5. Future work will expand the dataset by incorporating wheat samples of different batches, cultivars, harvest years, and storage regions, as well as naturally contaminated grain samples acquired by diverse imaging devices, to comprehensively validate model generalization. Key wavelength selection, informative spectral feature migration for compact multispectral systems, model lightweighting, accelerated registration algorithms, and online workflow optimization can effectively improve imaging efficiency and industrial practicability [39,40,41]. Beyond engineering deployment, integrating prior knowledge of storage conditions and fungal growth mechanisms with causal explanation methods may further improve the biological plausibility, interpretability, and cross-scenario transferability of model predictions [42,43].

5. Conclusions

This study proposes a weakly supervised local cross-modal discrimination framework based on paired single-kernel RGB–HSI data for non-destructive single-kernel mold-risk grading in wheat. Because continuous non-destructive imaging and destructive microbiological testing cannot be repeatedly performed on the same physical kernel, an A/B dynamic parallel experimental design was established. Fungal spore-count grades from the destructive reference group were transferred to time-matched imaging samples as weak proxy labels for modeling progressive mold severity. A standardized preprocessing pipeline, including single-kernel cropping, foreground segmentation, RGB–HSI registration, background suppression, and data packaging, was further developed to improve multimodal spatial correspondence and foreground-region constraints.
Based on this dataset, MFGF-Net was developed to integrate RGB phenotypic cues and HSI spectral responses through foreground-aware spectral recalibration, mask-guided local cross-modal interaction, and sample-level adaptive fusion. Spectral analyses of the A/B groups showed broadly consistent temporal evolution between the parallel groups, supporting the use of time-matched proxy labels. On the self-constructed wheat RGB–HSI dataset, MFGF-Net achieved an accuracy of 0.9689 ± 0.0225, a Macro-F1 score of 0.9698 ± 0.0221, and an MAE of 0.0593 ± 0.0429, outperforming traditional machine-learning methods, unimodal deep models, and representative multimodal fusion baselines. Ablation experiments further indicated that the performance improvement was attributed to the combined effects of foreground constraints, spectral recalibration, local cross-modal fusion, and adaptive feature weighting.
Several limitations should be acknowledged in this study. The dataset was collected from a single experimental batch under controlled laboratory incubation conditions, which may not fully represent the biological, cultivar, geographic, and environmental variability of practical granary storage. In addition, the proxy labels were derived from time-matched destructive microbiological references rather than direct kernel-level measurements, introducing label uncertainty, particularly in advanced mold stages with stronger inter-kernel heterogeneity.
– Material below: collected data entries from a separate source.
-- ==== Sys2Proof/Laws/Exec.lean ====
section
/-!
SUPPORT. What exec can do, said once for all 258 instructions: it is its row's shared operation, a request served with some
checks, a result of the width and a flag of the kind R85 gives.
-/

namespace Sys2Proof.Machine

/-- Every meaning serves a request, with a result of the operation's width and a flag where the operation writes one. -/
theorem exec_serves (i : Instr) (s : State) :
    ∃ checks l o, exec i s = serve checks l o s ∧ l.width = (fieldsOf i).op.resultWidth (fieldsOf i).w ∧
      o.isSome = (fieldsOf i).op.writesOvf := by
  cases i <;> first | exact ⟨_, _, _, rfl, rfl, rfl⟩ | exact ⟨[], _, none, rfl, rfl, rfl⟩

/-- The checks, the result and the flag of an instruction depend on the instruction alone. -/
theorem exec_serves_alike (i : Instr) : ∃ checks l o, ∀ s, exec i s = serve checks l o s := by
  cases i <;> first | exact ⟨_, _, _, fun _ => rfl⟩ | exact ⟨[], _, none, fun _ => rfl⟩

/-- Everything an instruction can do when it answers a next state: it faults, or it completes with a result of its width. -/
theorem exec_next {i : Instr} {s t : State} (h : exec i s = .next t) :
    s.fault = 0x00#8 ∧ ((∃ c, t = faulted c s) ∨
      ∃ l o, t = complete l o s ∧ l.width = (fieldsOf i).op.resultWidth (fieldsOf i).w ∧
        o.isSome = (fieldsOf i).op.writesOvf) := by
  obtain ⟨checks, l, o, he, hw, ho⟩ := exec_serves i s
  rw [he] at h
  obtain ⟨hf, ⟨c, -, rfl⟩ | ⟨-, rfl⟩⟩ := serve_next h
  · exact ⟨hf, .inl ⟨c, rfl⟩⟩
  · exact ⟨hf, .inr ⟨l, o, rfl, hw, ho⟩⟩

end Sys2Proof.Machine
end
External validation on independent large-scale datasets from diverse storage environments is still required. From a practical perspective, the current RGB–HSI workflow requires paired imaging hardware, stable illumination, wavelength calibration, single-kernel localization, foreground segmentation, and RGB–HSI registration; therefore, the proposed framework is currently more suitable for laboratory-based application, while future industrial deployment will require compact spectral imaging systems, faster preprocessing workflows, and lightweight models.
Future work should focus on expanding the dataset to cover different wheat varieties, harvest seasons, storage conditions, and imaging devices; incorporating uncertainty-aware learning or soft-label learning to reduce weak-label noise; selecting key spectral bands for compact multispectral implementation; and improving model lightweighting and online deployment capabilities for practical grain storage monitoring.

Author Contributions

Conceptualization, L.X., S.W. and L.N.; methodology, L.X.; software, L.X.; validation, L.X., S.W. and L.N.; formal analysis, L.X., S.W. and L.N.; investigation, L.X., S.W. and L.N.; resources, L.X. and S.W.; data curation, L.X. and S.W.; writing—original draft preparation, L.X. and S.W.; writing—review and editing, L.X.; visualization, L.X.; supervision, L.X.; project administration, L.X.; funding acquisition, L.X. All authors have read and agreed to the published version of the manuscript.

Funding

This research was funded by the 2026 Soft Science Project of the National Food and Strategic Reserves Administration, under the project “Practical Research on the Digital and Intelligent Transformation of Grain Depot Reserve Management Based on Large Language Models and Agent Technology”, grant number GLRKX2026007; the National Natural Science Foundation of China, grant number 62271191; and the Key Research and Development Program of Henan Province, grant number 241111211100.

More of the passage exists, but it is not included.